=== Data to process ===
-- ==== Sys2Proof/Tests/Slice0.lean ====
section
/-! SUPPORT. Tests and witnesses. The words are those of 95_test_vectors.md 2.1, written out from the encodings of R71 to R73; the
expected events, responses and end states are those of 95_test_vectors.md parts 1 and 2 (section named at each test). The vendor
sequences and the sensor ranges of `testModel` are the illustrations of those vectors. -/

namespace Sys2Proof.Tests

open Sys2Proof Sys2Proof.Machine

/-! ### The states of the tests -/

/-- The model of the vectors: tag 3, with the illustrations of 95_test_vectors.md 2.5 and P5. -/
def testModel : ModelInfo where
  tag := 3#8
  A_CHIPID_HIGH := 0x300A#16
  A_CHIPID_LOW := 0x300B#16
  formats := [(0#8, []), (1#8, [.rc 0x03#8 0x02#8, .rw 0x01#8 0x00#8]), (2#8, [])]
  sizes := [(0#8, [.sw 0x1002#16 0x00#8, .rs 0x03#8 0x02#8]), (6#8, [])]
  INIT_SEQ := [.sw 0x3008#16 0x80#8, .dl 100#16, .sw 0x3103#16 0x93#8]
  sensorRanges := [(0x3000#16, 0x3FFF#16)]
  SENSOR_TRANSPORT := .i2cSide

/-- The default table with that model. -/
def table : Params := { Config.defaults with models := [testModel] }

/-- `BIND 10, 3`. -/
def driver10 : Driver := ⟨10#8, 3#8⟩

/-- After block reset, with the test table and a peripheral. -/
def unbound (p : Peripheral) : State := { State.reset with cfg := table, periph := p }
/-- Bound, with no reader, in a capture state. -/
def ready (c : CapState) (p : Peripheral) : State := { unbound p with driver := some driver10, cap := c }
/-- Bound, with a live reader. -/
def reading (p : Peripheral) : State := { ready .frameReady p with cs := false, txn := true, burst := true }
/-- A state with one word on the command port. -/
def given (w : Word) (s : State) : State := { s with inputs := [.command w] }
/-- A peripheral with nothing to say. -/
def silent : Peripheral := .oracle [] 0
/-- A peripheral that answers the given bytes. -/
def answers (bs : List Byte) : Peripheral := .oracle bs 0
/-- The double before a run, holding a frame. -/
def frameDouble : Double := { Double.initial [] [] 0 with fifo := [0xFF#8, 0xD8#8, 0xFF#8], len := 3#24 }

/-! ### What a test looks at -/

/-- The state a step leads to. -/
def after (r : Result) : Option State :=
  match r with
  | .next t => some t
  | .fault _ => none
  | .refused _ => none

/-- The events a command produced from a state with an empty trace. -/
def events (i : Instr) (s : State) : Option (List Event) := (after (exec i s)).map fun t => t.trace
/-- The response of a command. -/
def response (i : Instr) (s : State) : Option (BitVec 4 × Word) := (after (exec i s)).map fun t => (t.err.code, t.result)
/-- A field of the state after a command. -/
def field {α : Type} (f : State → α) (i : Instr) (s : State) : Option α := (after (exec i s)).map f

/-! ### WellFormed refuses what it should (R75 to R77) -/

theorem test_wf_bind_model_9 : (Instr.bind 10#8 9#8).wf table = false := by decide
theorem test_wf_set_format_3 : (Instr.setFormat 3#8).wf table = false := by decide
theorem test_wf_set_jpeg_size_7 : (Instr.setJpegSize 7#8).wf table = false := by decide
theorem test_wf_no_write_bit : Params.wf { table with WRITE_BIT := 0x00#8 } = false := by decide
theorem test_wf_two_write_bits : Params.wf { table with WRITE_BIT := 0x81#8 } = false := by decide
theorem test_wf_burst_cmd_is_a_write : Params.wf { table with BURST_CMD := 0xBC#8 } = false := by decide
theorem test_wf_defaults : table.wf = true ∧ (Instr.bind 255#8 3#8).wf table = true ∧ (Instr.setFormat 2#8).wf table = true := by
  decide

/-! ### Decoding: one written-out word for every command -/

theorem test_decode_bind : decode 0x0100FF03#32 = .ok (.bind 255#8 3#8) := by decide
theorem test_decode_release : decode 0x02000000#32 = .ok .release := by decide
theorem test_decode_status : decode 0x03000000#32 = .ok .status := by decide
theorem test_decode_setdly : decode 0x0400FFFF#32 = .ok (.setdly 65535#16) := by decide
theorem test_decode_write_reg : decode 0x10000055#32 = .ok (.writeReg 0x00#8 0x55#8) := by decide
theorem test_decode_read_reg : decode 0x11004100#32 = .ok (.readReg 0x41#8) := by decide
theorem test_decode_set_bit : decode 0x12000302#32 = .ok (.setBit 0x03#8 0x02#8) := by decide
theorem test_decode_clear_bit : decode 0x13000610#32 = .ok (.clearBit 0x06#8 0x10#8) := by decide
theorem test_decode_get_bit : decode 0x14004108#32 = .ok (.getBit 0x41#8 0x08#8) := by decide
theorem test_decode_sensor_rd : decode 0x20300A00#32 = .ok (.sensorRd 0x300A#16) := by decide
theorem test_decode_sensor_wr : decode 0x21300880#32 = .ok (.sensorWr 0x3008#16 0x80#8) := by decide
theorem test_decode_get_chip_id_high : decode 0x22000000#32 = .ok .getChipIdHigh := by decide
theorem test_decode_get_chip_id_low : decode 0x23000000#32 = .ok .getChipIdLow := by decide
theorem test_decode_get_chip_id : decode 0x24000000#32 = .ok .getChipId := by decide
theorem test_decode_reset_cpld : decode 0x30000000#32 = .ok .resetCpld := by decide
theorem test_decode_init_cam : decode 0x31000000#32 = .ok .initCam := by decide
theorem test_decode_set_format : decode 0x32000002#32 = .ok (.setFormat 2#8) := by decide
theorem test_decode_set_jpeg_size : decode 0x33000006#32 = .ok (.setJpegSize 6#8) := by decide
theorem test_decode_start_capture : decode 0x34000000#32 = .ok .startCapture := by decide
theorem test_decode_capture_complete : decode 0x35000000#32 = .ok .captureComplete := by decide
theorem test_decode_read_fifo_length : decode 0x36000000#32 = .ok .readFifoLength := by decide
theorem test_decode_flush_fifo : decode 0x37000000#32 = .ok .flushFifo := by decide
theorem test_decode_clear_fifo_flag : decode 0x38000000#32 = .ok .clearFifoFlag := by decide
theorem test_decode_burst_open : decode 0x40000000#32 = .ok .burstOpen := by decide
theorem test_decode_burst_next : decode 0x41000000#32 = .ok .burstNext := by decide
theorem test_decode_burst_close : decode 0x42000000#32 = .ok .burstClose := by decide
===
■ Exercise requirements:
Write out every line from the data above that includes "testModel".

■ Worked solution:
sequences and the sensor ranges of `testModel` are the illustrations of those vectors. -/
def testModel : ModelInfo where
def table : Params := { Config.defaults with models := [testModel] }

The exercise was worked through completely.